§ EXERCISE BRIEF
Copy all lines below that use the word "burst".

******

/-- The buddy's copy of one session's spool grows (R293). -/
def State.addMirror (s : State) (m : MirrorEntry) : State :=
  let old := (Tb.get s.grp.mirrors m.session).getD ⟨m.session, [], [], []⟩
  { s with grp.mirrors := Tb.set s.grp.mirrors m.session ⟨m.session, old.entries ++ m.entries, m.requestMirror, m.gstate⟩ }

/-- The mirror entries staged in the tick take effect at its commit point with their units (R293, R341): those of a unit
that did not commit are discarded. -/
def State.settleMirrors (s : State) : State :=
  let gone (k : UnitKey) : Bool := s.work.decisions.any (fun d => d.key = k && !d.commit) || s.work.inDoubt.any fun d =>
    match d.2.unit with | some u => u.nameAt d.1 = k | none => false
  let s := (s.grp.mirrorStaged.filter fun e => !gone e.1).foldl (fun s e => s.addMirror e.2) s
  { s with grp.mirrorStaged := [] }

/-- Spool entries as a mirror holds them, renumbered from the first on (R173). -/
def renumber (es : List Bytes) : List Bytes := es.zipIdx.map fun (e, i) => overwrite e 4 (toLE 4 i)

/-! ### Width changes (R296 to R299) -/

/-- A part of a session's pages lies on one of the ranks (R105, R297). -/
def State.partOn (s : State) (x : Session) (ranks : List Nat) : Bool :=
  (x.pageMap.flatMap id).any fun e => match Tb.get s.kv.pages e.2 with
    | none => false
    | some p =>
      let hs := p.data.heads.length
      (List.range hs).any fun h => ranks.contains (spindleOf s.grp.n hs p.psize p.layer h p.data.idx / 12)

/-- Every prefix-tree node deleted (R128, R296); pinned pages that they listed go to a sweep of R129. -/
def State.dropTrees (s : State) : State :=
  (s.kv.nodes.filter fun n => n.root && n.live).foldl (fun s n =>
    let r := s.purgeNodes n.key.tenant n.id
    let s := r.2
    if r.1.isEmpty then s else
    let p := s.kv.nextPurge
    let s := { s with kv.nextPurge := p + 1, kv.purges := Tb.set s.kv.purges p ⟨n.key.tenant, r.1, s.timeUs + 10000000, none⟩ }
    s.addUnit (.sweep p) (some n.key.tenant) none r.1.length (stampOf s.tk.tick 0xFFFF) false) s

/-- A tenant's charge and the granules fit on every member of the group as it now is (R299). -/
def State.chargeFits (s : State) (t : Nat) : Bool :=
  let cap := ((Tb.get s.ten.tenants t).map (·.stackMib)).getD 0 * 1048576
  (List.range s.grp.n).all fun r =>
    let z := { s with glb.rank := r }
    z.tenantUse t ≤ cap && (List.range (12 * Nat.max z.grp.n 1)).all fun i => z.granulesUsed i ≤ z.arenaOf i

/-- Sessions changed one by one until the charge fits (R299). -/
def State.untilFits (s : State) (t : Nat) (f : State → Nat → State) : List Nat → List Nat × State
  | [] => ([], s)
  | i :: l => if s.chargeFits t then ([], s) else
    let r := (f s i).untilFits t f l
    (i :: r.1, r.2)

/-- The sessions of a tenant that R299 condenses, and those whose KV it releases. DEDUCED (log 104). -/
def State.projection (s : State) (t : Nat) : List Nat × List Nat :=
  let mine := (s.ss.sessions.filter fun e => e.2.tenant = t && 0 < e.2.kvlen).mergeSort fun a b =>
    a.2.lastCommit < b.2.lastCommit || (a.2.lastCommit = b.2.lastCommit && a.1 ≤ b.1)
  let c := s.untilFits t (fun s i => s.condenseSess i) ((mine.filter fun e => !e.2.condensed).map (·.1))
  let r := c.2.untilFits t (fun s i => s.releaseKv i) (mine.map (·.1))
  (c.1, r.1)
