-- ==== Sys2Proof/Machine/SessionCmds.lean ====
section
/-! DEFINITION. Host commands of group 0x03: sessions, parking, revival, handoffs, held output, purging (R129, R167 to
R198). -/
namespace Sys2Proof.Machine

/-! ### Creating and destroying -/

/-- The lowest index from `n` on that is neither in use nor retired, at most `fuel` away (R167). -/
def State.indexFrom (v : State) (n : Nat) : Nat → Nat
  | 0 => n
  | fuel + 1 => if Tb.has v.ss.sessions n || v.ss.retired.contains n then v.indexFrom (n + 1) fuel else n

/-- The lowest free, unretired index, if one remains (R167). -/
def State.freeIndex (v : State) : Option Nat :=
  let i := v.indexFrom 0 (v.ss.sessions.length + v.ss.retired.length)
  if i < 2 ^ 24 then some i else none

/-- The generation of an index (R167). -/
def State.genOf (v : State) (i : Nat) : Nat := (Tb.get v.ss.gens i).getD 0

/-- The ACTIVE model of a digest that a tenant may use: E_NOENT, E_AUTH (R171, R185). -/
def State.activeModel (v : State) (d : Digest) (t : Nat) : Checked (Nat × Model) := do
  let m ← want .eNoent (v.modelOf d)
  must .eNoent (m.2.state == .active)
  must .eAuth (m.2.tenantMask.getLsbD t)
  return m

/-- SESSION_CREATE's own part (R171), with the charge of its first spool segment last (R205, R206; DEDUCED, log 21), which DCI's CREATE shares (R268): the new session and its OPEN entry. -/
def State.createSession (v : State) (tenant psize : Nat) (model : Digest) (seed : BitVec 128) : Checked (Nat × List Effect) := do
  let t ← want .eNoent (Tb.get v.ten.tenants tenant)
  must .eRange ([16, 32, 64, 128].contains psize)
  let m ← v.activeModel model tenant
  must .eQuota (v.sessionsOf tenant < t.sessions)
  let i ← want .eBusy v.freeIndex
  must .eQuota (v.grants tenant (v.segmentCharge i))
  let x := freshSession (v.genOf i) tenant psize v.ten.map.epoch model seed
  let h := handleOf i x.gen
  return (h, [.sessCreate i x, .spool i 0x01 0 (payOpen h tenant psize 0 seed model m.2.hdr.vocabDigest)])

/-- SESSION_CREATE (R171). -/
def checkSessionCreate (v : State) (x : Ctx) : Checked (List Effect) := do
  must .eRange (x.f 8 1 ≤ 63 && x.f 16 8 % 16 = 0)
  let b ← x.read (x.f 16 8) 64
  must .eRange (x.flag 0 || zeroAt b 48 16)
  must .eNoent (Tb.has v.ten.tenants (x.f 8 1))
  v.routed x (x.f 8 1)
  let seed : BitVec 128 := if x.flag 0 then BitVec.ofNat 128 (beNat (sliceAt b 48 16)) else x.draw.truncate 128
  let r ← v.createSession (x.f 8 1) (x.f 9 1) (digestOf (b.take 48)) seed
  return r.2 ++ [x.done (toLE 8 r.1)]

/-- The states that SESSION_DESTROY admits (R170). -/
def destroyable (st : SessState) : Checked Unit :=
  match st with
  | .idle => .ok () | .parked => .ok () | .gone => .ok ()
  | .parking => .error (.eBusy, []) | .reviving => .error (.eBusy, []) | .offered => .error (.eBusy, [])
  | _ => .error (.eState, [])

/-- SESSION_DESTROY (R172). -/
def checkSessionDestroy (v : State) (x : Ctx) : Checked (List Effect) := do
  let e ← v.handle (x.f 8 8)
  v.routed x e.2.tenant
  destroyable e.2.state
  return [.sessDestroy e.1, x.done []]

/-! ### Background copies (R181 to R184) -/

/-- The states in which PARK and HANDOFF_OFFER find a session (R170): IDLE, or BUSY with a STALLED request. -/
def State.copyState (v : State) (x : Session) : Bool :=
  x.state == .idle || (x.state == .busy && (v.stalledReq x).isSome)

******

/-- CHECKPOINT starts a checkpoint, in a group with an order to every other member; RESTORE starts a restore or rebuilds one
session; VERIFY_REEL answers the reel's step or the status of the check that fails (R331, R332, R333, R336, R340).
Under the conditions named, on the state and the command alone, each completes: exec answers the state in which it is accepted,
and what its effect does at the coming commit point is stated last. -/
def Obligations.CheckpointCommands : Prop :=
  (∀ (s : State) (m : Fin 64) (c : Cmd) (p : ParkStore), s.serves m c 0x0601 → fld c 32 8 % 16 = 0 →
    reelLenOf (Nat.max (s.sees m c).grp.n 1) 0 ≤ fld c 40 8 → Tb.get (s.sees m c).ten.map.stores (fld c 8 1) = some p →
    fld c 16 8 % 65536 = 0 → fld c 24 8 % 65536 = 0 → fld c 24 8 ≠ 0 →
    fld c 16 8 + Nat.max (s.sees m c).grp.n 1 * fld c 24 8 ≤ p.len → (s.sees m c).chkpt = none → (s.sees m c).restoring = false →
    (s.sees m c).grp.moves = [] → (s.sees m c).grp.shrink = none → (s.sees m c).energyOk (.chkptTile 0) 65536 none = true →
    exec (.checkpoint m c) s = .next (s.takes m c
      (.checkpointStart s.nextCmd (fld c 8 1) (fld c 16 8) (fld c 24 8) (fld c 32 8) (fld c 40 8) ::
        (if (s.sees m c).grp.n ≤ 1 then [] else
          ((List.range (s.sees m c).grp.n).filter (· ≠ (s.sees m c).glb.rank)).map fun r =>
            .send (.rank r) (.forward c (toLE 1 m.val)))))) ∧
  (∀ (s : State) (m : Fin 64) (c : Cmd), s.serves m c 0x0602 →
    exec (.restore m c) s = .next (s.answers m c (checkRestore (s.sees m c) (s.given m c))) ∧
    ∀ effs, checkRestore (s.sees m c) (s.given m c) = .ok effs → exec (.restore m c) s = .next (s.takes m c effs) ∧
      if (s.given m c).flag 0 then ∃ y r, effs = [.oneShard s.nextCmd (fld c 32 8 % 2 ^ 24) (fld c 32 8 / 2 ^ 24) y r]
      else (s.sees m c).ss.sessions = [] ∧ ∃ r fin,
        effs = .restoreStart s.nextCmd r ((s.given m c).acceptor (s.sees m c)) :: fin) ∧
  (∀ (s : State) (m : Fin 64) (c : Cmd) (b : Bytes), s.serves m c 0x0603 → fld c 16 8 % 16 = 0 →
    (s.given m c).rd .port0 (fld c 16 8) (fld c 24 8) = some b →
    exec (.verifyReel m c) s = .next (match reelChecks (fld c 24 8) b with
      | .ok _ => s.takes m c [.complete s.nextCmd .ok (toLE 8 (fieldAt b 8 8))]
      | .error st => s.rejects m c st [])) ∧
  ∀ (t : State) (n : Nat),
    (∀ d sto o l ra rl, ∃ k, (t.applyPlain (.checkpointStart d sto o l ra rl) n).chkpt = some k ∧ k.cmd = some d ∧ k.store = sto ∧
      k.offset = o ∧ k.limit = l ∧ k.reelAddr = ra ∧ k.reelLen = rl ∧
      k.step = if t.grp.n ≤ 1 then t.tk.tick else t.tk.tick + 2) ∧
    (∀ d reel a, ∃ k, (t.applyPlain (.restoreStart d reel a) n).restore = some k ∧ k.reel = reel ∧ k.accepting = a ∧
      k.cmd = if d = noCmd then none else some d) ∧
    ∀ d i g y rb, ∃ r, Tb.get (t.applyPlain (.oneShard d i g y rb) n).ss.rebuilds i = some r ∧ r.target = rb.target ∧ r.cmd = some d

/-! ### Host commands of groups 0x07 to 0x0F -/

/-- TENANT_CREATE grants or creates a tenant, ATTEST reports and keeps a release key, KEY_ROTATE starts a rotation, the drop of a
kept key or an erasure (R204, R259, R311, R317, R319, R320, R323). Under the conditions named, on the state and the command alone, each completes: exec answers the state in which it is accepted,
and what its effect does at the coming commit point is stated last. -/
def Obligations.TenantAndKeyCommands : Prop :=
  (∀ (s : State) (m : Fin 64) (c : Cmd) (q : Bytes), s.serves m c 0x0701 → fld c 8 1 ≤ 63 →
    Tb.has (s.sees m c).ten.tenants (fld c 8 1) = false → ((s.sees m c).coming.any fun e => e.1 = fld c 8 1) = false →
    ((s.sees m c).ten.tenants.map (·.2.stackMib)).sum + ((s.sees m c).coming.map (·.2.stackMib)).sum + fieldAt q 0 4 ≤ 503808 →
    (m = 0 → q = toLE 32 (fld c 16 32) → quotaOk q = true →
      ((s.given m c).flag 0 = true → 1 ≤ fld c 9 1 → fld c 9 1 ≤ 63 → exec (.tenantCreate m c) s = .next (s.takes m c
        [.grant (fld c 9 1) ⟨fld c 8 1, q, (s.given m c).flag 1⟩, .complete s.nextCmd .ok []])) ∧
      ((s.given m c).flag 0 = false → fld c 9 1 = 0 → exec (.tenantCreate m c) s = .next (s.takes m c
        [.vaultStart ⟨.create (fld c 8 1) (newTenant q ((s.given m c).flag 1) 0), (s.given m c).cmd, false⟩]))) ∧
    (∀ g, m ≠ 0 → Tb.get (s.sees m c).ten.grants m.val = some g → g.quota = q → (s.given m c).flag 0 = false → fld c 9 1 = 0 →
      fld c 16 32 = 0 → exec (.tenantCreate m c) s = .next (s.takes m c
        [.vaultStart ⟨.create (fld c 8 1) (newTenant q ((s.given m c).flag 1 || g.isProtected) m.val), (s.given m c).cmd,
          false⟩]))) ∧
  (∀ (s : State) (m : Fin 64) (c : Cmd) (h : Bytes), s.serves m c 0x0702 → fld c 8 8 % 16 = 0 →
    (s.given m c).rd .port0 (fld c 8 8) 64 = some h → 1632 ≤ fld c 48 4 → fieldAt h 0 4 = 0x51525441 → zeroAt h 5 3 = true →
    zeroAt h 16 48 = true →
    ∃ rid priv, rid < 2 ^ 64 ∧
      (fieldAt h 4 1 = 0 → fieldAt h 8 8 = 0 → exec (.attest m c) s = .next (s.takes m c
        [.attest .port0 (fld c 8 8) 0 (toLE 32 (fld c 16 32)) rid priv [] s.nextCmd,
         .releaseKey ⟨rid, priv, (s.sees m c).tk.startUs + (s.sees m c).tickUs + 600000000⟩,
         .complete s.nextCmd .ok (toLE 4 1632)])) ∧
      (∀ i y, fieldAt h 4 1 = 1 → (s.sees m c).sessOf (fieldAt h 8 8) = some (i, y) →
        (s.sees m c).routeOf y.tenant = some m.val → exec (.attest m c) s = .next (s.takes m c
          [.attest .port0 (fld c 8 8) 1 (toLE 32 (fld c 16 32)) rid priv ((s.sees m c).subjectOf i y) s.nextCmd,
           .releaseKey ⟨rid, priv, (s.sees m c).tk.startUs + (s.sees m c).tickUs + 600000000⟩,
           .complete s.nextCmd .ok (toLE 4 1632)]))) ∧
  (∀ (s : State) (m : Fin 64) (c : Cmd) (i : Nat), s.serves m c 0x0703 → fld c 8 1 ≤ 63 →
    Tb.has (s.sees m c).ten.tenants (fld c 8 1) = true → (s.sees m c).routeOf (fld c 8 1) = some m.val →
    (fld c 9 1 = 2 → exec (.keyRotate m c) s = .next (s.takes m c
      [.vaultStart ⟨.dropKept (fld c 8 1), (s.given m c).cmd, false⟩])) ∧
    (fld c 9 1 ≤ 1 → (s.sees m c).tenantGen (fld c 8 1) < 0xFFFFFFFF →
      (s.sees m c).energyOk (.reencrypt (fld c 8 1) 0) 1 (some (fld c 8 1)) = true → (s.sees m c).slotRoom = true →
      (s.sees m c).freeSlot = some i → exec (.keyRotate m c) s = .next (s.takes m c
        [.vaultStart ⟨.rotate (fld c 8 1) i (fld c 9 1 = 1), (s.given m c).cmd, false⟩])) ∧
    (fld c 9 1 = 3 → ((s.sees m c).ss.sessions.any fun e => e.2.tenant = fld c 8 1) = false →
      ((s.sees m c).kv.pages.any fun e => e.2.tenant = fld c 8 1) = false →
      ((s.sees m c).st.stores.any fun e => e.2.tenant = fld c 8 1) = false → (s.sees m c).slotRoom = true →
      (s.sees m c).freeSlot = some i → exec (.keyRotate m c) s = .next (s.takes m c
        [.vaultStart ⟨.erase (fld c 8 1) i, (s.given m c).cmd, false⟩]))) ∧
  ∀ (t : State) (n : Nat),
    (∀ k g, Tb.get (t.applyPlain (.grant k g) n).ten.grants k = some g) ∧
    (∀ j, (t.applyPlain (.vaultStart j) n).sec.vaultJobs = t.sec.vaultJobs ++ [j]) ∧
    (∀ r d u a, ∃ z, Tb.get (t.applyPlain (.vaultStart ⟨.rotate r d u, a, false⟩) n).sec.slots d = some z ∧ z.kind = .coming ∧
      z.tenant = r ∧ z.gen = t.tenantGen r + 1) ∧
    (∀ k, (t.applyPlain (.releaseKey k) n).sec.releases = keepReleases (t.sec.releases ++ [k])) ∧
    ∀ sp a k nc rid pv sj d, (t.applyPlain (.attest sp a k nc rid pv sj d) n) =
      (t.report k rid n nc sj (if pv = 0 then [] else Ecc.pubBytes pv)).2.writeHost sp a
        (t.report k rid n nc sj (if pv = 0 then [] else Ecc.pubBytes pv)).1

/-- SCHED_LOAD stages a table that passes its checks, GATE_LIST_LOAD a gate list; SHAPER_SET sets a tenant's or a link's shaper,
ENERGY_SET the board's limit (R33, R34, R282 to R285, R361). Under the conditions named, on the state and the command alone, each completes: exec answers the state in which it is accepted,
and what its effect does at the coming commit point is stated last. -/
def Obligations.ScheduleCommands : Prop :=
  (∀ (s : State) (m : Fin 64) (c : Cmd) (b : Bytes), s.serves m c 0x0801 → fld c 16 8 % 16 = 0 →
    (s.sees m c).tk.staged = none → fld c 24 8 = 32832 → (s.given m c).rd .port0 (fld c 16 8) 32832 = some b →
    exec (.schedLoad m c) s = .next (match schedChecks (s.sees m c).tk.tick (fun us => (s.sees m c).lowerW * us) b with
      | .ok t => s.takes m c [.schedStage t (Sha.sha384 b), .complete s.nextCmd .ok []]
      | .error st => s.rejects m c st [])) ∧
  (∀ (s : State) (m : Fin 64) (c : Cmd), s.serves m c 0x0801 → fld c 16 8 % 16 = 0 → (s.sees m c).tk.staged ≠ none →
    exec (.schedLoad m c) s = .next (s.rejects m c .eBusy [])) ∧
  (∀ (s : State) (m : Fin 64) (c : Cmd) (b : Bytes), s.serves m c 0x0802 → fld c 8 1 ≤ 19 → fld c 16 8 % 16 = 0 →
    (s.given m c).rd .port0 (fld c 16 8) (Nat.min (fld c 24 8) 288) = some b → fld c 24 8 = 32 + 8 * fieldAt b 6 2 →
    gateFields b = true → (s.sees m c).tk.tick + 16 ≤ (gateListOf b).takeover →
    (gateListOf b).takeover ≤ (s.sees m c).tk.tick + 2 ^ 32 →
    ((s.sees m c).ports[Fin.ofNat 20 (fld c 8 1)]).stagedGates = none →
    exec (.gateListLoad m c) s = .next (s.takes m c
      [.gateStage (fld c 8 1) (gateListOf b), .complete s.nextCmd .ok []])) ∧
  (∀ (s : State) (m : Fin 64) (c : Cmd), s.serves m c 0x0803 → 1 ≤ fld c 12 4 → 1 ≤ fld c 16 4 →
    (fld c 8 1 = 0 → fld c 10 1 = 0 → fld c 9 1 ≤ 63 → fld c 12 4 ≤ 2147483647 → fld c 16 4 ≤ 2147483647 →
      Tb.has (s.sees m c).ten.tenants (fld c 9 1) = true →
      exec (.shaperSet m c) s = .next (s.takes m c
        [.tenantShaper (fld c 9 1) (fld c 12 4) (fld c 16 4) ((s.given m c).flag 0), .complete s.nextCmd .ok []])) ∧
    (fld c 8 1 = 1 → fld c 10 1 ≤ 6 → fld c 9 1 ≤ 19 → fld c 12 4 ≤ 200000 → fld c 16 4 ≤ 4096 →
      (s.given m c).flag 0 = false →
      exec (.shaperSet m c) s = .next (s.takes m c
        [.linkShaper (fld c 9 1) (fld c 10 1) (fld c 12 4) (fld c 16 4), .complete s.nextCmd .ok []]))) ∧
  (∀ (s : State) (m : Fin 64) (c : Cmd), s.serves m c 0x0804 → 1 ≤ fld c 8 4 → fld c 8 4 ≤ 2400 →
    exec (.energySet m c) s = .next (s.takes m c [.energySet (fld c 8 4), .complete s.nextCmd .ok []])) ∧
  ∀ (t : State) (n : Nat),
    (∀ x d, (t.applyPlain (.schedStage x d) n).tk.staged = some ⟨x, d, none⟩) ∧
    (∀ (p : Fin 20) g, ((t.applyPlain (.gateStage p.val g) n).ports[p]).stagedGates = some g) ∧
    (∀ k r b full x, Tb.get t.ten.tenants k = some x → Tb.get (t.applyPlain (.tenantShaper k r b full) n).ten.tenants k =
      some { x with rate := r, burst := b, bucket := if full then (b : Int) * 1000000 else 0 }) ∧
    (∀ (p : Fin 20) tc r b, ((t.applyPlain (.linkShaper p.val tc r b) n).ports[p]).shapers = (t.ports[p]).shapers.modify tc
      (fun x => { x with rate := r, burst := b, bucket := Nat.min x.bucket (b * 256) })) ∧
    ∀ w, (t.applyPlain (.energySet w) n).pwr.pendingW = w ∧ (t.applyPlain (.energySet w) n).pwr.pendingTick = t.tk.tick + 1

******

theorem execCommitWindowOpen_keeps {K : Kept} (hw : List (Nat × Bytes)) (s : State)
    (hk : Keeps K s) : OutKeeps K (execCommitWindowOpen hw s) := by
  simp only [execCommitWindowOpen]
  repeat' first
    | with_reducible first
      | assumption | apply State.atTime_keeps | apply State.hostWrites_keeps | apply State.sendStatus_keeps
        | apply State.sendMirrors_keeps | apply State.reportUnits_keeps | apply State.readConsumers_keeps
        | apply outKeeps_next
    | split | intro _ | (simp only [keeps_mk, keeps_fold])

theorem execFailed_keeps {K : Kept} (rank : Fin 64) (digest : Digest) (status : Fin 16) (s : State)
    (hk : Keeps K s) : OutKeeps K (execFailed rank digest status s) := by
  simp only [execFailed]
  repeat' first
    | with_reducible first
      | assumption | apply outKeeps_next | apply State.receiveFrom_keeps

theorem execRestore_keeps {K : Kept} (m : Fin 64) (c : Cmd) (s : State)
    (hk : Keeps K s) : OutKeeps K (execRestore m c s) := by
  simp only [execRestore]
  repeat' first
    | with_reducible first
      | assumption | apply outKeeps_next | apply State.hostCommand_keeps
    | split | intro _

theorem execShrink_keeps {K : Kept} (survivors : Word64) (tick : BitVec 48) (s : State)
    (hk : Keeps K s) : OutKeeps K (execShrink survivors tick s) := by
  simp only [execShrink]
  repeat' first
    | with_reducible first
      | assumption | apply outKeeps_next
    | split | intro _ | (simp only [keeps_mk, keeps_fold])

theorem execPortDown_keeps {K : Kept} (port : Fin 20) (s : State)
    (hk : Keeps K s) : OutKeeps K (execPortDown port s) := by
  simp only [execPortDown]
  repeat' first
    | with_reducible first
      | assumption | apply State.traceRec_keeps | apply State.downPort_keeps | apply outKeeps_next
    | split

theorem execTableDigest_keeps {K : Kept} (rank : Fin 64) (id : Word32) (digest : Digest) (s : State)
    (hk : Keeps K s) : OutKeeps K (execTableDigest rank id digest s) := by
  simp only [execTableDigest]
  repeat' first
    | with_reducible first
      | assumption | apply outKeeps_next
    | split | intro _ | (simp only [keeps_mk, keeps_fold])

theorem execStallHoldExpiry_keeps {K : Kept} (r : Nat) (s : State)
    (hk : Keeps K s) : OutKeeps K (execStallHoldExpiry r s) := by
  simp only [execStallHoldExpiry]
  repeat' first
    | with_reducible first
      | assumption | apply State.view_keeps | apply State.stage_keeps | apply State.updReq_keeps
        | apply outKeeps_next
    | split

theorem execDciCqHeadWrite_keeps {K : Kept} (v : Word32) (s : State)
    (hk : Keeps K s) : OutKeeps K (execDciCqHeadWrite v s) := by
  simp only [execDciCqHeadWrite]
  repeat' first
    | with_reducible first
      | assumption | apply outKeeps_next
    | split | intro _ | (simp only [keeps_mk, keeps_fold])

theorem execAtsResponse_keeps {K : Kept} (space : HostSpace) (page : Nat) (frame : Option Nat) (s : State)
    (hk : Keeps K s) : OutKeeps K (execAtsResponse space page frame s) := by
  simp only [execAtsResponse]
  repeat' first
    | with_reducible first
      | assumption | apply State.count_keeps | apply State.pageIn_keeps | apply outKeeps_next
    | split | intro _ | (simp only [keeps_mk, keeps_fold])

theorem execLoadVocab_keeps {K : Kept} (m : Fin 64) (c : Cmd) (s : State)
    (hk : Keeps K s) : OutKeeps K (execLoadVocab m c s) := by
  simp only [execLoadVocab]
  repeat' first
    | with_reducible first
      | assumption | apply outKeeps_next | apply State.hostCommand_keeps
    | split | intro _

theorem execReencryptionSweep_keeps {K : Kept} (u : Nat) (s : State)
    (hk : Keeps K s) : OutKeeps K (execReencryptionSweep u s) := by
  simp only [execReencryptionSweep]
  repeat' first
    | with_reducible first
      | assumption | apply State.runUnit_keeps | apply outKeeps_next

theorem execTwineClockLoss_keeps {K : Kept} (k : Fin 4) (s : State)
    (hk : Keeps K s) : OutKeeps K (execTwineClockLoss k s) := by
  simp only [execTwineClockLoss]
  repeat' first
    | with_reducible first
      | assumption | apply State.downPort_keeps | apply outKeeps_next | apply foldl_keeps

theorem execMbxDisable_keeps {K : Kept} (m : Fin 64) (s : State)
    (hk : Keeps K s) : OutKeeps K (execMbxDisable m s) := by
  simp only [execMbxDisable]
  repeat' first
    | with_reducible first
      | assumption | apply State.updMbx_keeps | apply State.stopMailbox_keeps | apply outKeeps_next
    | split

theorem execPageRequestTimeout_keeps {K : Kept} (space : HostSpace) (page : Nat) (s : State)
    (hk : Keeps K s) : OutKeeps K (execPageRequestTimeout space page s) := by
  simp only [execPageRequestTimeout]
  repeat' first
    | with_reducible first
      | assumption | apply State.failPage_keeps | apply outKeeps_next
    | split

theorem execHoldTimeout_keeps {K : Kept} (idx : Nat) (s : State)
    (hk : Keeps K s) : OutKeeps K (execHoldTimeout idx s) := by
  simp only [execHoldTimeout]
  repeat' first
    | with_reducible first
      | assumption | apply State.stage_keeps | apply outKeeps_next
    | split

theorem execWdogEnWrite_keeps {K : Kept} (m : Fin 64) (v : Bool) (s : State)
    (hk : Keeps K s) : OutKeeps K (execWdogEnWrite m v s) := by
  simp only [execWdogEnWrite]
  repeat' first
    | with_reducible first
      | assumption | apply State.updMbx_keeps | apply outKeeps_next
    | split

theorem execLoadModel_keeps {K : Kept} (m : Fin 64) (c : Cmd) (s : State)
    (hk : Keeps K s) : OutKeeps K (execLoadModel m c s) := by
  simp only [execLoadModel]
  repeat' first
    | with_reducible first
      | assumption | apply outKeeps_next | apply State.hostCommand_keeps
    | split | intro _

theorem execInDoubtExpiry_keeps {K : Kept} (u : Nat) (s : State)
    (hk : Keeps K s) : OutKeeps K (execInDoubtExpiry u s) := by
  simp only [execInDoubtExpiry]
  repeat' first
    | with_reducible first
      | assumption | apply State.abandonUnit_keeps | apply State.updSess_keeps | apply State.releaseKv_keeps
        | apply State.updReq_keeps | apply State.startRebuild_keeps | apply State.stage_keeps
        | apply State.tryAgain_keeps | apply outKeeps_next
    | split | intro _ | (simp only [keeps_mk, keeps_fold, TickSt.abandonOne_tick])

******

§ YOUR SOLUTION
      some { x with rate := r, burst := b, bucket := if full then (b : Int) * 1000000 else 0 }) ∧
      (fun x => { x with rate := r, burst := b, bucket := Nat.min x.bucket (b * 256) })) ∧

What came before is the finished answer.